(Recorded data)
################

/-! ### headDirty -/

@[simp] theorem State.headDirty_now (s : State) (x1) (x2) : ((@State.headDirty s x1 x2)).now = s.now :=
  State.headDirty_only s x1 x2 (Within.refl _) (Only.refl _ s) .now (by decide)
@[simp] theorem State.headDirty_fuses (s : State) (x1) (x2) : ((@State.headDirty s x1 x2)).fuses = s.fuses :=
  State.headDirty_only s x1 x2 (Within.refl _) (Only.refl _ s) .fuses (by decide)
@[simp] theorem State.headDirty_power (s : State) (x1) (x2) : ((@State.headDirty s x1 x2)).power = s.power :=
  State.headDirty_only s x1 x2 (Within.refl _) (Only.refl _ s) .power (by decide)
@[simp] theorem State.headDirty_host (s : State) (x1) (x2) : ((@State.headDirty s x1 x2)).host = s.host :=
  State.headDirty_only s x1 x2 (Within.refl _) (Only.refl _ s) .host (by decide)
@[simp] theorem State.headDirty_journal (s : State) (x1) (x2) : ((@State.headDirty s x1 x2)).journal = s.journal :=
  State.headDirty_only s x1 x2 (Within.refl _) (Only.refl _ s) .journal (by decide)
@[simp] theorem State.headDirty_store (s : State) (x1) (x2) : ((@State.headDirty s x1 x2)).store = s.store :=
  State.headDirty_only s x1 x2 (Within.refl _) (Only.refl _ s) .store (by decide)
@[simp] theorem State.headDirty_codec (s : State) (x1) (x2) : ((@State.headDirty s x1 x2)).codec = s.codec :=
  State.headDirty_only s x1 x2 (Within.refl _) (Only.refl _ s) .codec (by decide)
@[simp] theorem State.headDirty_render (s : State) (x1) (x2) : ((@State.headDirty s x1 x2)).render = s.render :=
  State.headDirty_only s x1 x2 (Within.refl _) (Only.refl _ s) .render (by decide)
@[simp] theorem State.headDirty_lines (s : State) (x1) (x2) : ((@State.headDirty s x1 x2)).lines = s.lines :=
  State.headDirty_only s x1 x2 (Within.refl _) (Only.refl _ s) .lines (by decide)
@[simp] theorem State.headDirty_pos (s : State) (x1) (x2) : ((@State.headDirty s x1 x2)).pos = s.pos :=
  State.headDirty_only s x1 x2 (Within.refl _) (Only.refl _ s) .pos (by decide)
@[simp] theorem State.headDirty_heads (s : State) (x1) (x2) : ((@State.headDirty s x1 x2)).heads = s.heads :=
  State.headDirty_only s x1 x2 (Within.refl _) (Only.refl _ s) .heads (by decide)
@[simp] theorem State.headDirty_loop (s : State) (x1) (x2) : ((@State.headDirty s x1 x2)).loop = s.loop :=
  State.headDirty_only s x1 x2 (Within.refl _) (Only.refl _ s) .loop (by decide)
@[simp] theorem State.headDirty_ring (s : State) (x1) (x2) : ((@State.headDirty s x1 x2)).ring = s.ring :=
  State.headDirty_only s x1 x2 (Within.refl _) (Only.refl _ s) .ring (by decide)
@[simp] theorem State.headDirty_axes (s : State) (x1) (x2) : ((@State.headDirty s x1 x2)).axes = s.axes :=
  State.headDirty_only s x1 x2 (Within.refl _) (Only.refl _ s) .axes (by decide)
@[simp] theorem State.headDirty_axisCycle (s : State) (x1) (x2) : ((@State.headDirty s x1 x2)).axisCycle = s.axisCycle :=
  State.headDirty_only s x1 x2 (Within.refl _) (Only.refl _ s) .axisCycle (by decide)
@[simp] theorem State.headDirty_dmc (s : State) (x1) (x2) : ((@State.headDirty s x1 x2)).dmc = s.dmc :=
  State.headDirty_only s x1 x2 (Within.refl _) (Only.refl _ s) .dmc (by decide)
@[simp] theorem State.headDirty_flt (s : State) (x1) (x2) : ((@State.headDirty s x1 x2)).flt = s.flt :=
  State.headDirty_only s x1 x2 (Within.refl _) (Only.refl _ s) .flt (by decide)
@[simp] theorem State.headDirty_evt (s : State) (x1) (x2) : ((@State.headDirty s x1 x2)).evt = s.evt :=
  State.headDirty_only s x1 x2 (Within.refl _) (Only.refl _ s) .evt (by decide)
@[simp] theorem State.headDirty_cal (s : State) (x1) (x2) : ((@State.headDirty s x1 x2)).cal = s.cal :=
  State.headDirty_only s x1 x2 (Within.refl _) (Only.refl _ s) .cal (by decide)
@[simp] theorem State.headDirty_hb (s : State) (x1) (x2) : ((@State.headDirty s x1 x2)).hb = s.hb :=
  State.headDirty_only s x1 x2 (Within.refl _) (Only.refl _ s) .hb (by decide)
@[simp] theorem State.headDirty_out (s : State) (x1) (x2) : ((@State.headDirty s x1 x2)).out = s.out :=
  State.headDirty_only s x1 x2 (Within.refl _) (Only.refl _ s) .out (by decide)
@[simp] theorem State.headDirty_free (s : State) (x1) (x2) : ((@State.headDirty s x1 x2)).free = s.free :=
  State.headDirty_only s x1 x2 (Within.refl _) (Only.refl _ s) .free (by decide)
@[simp] theorem State.headDirty_pending (s : State) (x1) (x2) : ((@State.headDirty s x1 x2)).pending = s.pending :=
  State.headDirty_only s x1 x2 (Within.refl _) (Only.refl _ s) .pending (by decide)

/-! ### publish -/

@[simp] theorem State.publish_now (s : State) (x1) (x2) : ((@State.publish s x1 x2)).now = s.now :=
  State.publish_only s x1 x2 (Within.refl _) (Only.refl _ s) .now (by decide)
@[simp] theorem State.publish_fuses (s : State) (x1) (x2) : ((@State.publish s x1 x2)).fuses = s.fuses :=
  State.publish_only s x1 x2 (Within.refl _) (Only.refl _ s) .fuses (by decide)
@[simp] theorem State.publish_flash (s : State) (x1) (x2) : ((@State.publish s x1 x2)).flash = s.flash :=
  State.publish_only s x1 x2 (Within.refl _) (Only.refl _ s) .flash (by decide)
@[simp] theorem State.publish_power (s : State) (x1) (x2) : ((@State.publish s x1 x2)).power = s.power :=
  State.publish_only s x1 x2 (Within.refl _) (Only.refl _ s) .power (by decide)
@[simp] theorem State.publish_store (s : State) (x1) (x2) : ((@State.publish s x1 x2)).store = s.store :=
  State.publish_only s x1 x2 (Within.refl _) (Only.refl _ s) .store (by decide)
@[simp] theorem State.publish_codec (s : State) (x1) (x2) : ((@State.publish s x1 x2)).codec = s.codec :=
  State.publish_only s x1 x2 (Within.refl _) (Only.refl _ s) .codec (by decide)
@[simp] theorem State.publish_render (s : State) (x1) (x2) : ((@State.publish s x1 x2)).render = s.render :=
  State.publish_only s x1 x2 (Within.refl _) (Only.refl _ s) .render (by decide)
@[simp] theorem State.publish_lines (s : State) (x1) (x2) : ((@State.publish s x1 x2)).lines = s.lines :=
  State.publish_only s x1 x2 (Within.refl _) (Only.refl _ s) .lines (by decide)
@[simp] theorem State.publish_pos (s : State) (x1) (x2) : ((@State.publish s x1 x2)).pos = s.pos :=
  State.publish_only s x1 x2 (Within.refl _) (Only.refl _ s) .pos (by decide)
@[simp] theorem State.publish_loop (s : State) (x1) (x2) : ((@State.publish s x1 x2)).loop = s.loop :=
  State.publish_only s x1 x2 (Within.refl _) (Only.refl _ s) .loop (by decide)
@[simp] theorem State.publish_axes (s : State) (x1) (x2) : ((@State.publish s x1 x2)).axes = s.axes :=
  State.publish_only s x1 x2 (Within.refl _) (Only.refl _ s) .axes (by decide)
@[simp] theorem State.publish_axisCycle (s : State) (x1) (x2) : ((@State.publish s x1 x2)).axisCycle = s.axisCycle :=
  State.publish_only s x1 x2 (Within.refl _) (Only.refl _ s) .axisCycle (by decide)
@[simp] theorem State.publish_dmc (s : State) (x1) (x2) : ((@State.publish s x1 x2)).dmc = s.dmc :=
  State.publish_only s x1 x2 (Within.refl _) (Only.refl _ s) .dmc (by decide)
@[simp] theorem State.publish_flt (s : State) (x1) (x2) : ((@State.publish s x1 x2)).flt = s.flt :=
  State.publish_only s x1 x2 (Within.refl _) (Only.refl _ s) .flt (by decide)
@[simp] theorem State.publish_evt (s : State) (x1) (x2) : ((@State.publish s x1 x2)).evt = s.evt :=
  State.publish_only s x1 x2 (Within.refl _) (Only.refl _ s) .evt (by decide)
@[simp] theorem State.publish_cal (s : State) (x1) (x2) : ((@State.publish s x1 x2)).cal = s.cal :=
  State.publish_only s x1 x2 (Within.refl _) (Only.refl _ s) .cal (by decide)
@[simp] theorem State.publish_hb (s : State) (x1) (x2) : ((@State.publish s x1 x2)).hb = s.hb :=
  State.publish_only s x1 x2 (Within.refl _) (Only.refl _ s) .hb (by decide)
@[simp] theorem State.publish_free (s : State) (x1) (x2) : ((@State.publish s x1 x2)).free = s.free :=
  State.publish_only s x1 x2 (Within.refl _) (Only.refl _ s) .free (by decide)
@[simp] theorem State.publish_pending (s : State) (x1) (x2) : ((@State.publish s x1 x2)).pending = s.pending :=
  State.publish_only s x1 x2 (Within.refl _) (Only.refl _ s) .pending (by decide)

################

#### TASK GOAL
Out of the data above, transcribe exactly and only the lines starting with the line that has "theorem State.headDirty_lines (s" and going on through the line that has "s) .heads (by decide)", both included.

#### OUTPUT OF THE TASK
@[simp] theorem State.headDirty_lines (s : State) (x1) (x2) : ((@State.headDirty s x1 x2)).lines = s.lines :=
  State.headDirty_only s x1 x2 (Within.refl _) (Only.refl _ s) .lines (by decide)
@[simp] theorem State.headDirty_pos (s : State) (x1) (x2) : ((@State.headDirty s x1 x2)).pos = s.pos :=
  State.headDirty_only s x1 x2 (Within.refl _) (Only.refl _ s) .pos (by decide)
@[simp] theorem State.headDirty_heads (s : State) (x1) (x2) : ((@State.headDirty s x1 x2)).heads = s.heads :=
  State.headDirty_only s x1 x2 (Within.refl _) (Only.refl _ s) .heads (by decide)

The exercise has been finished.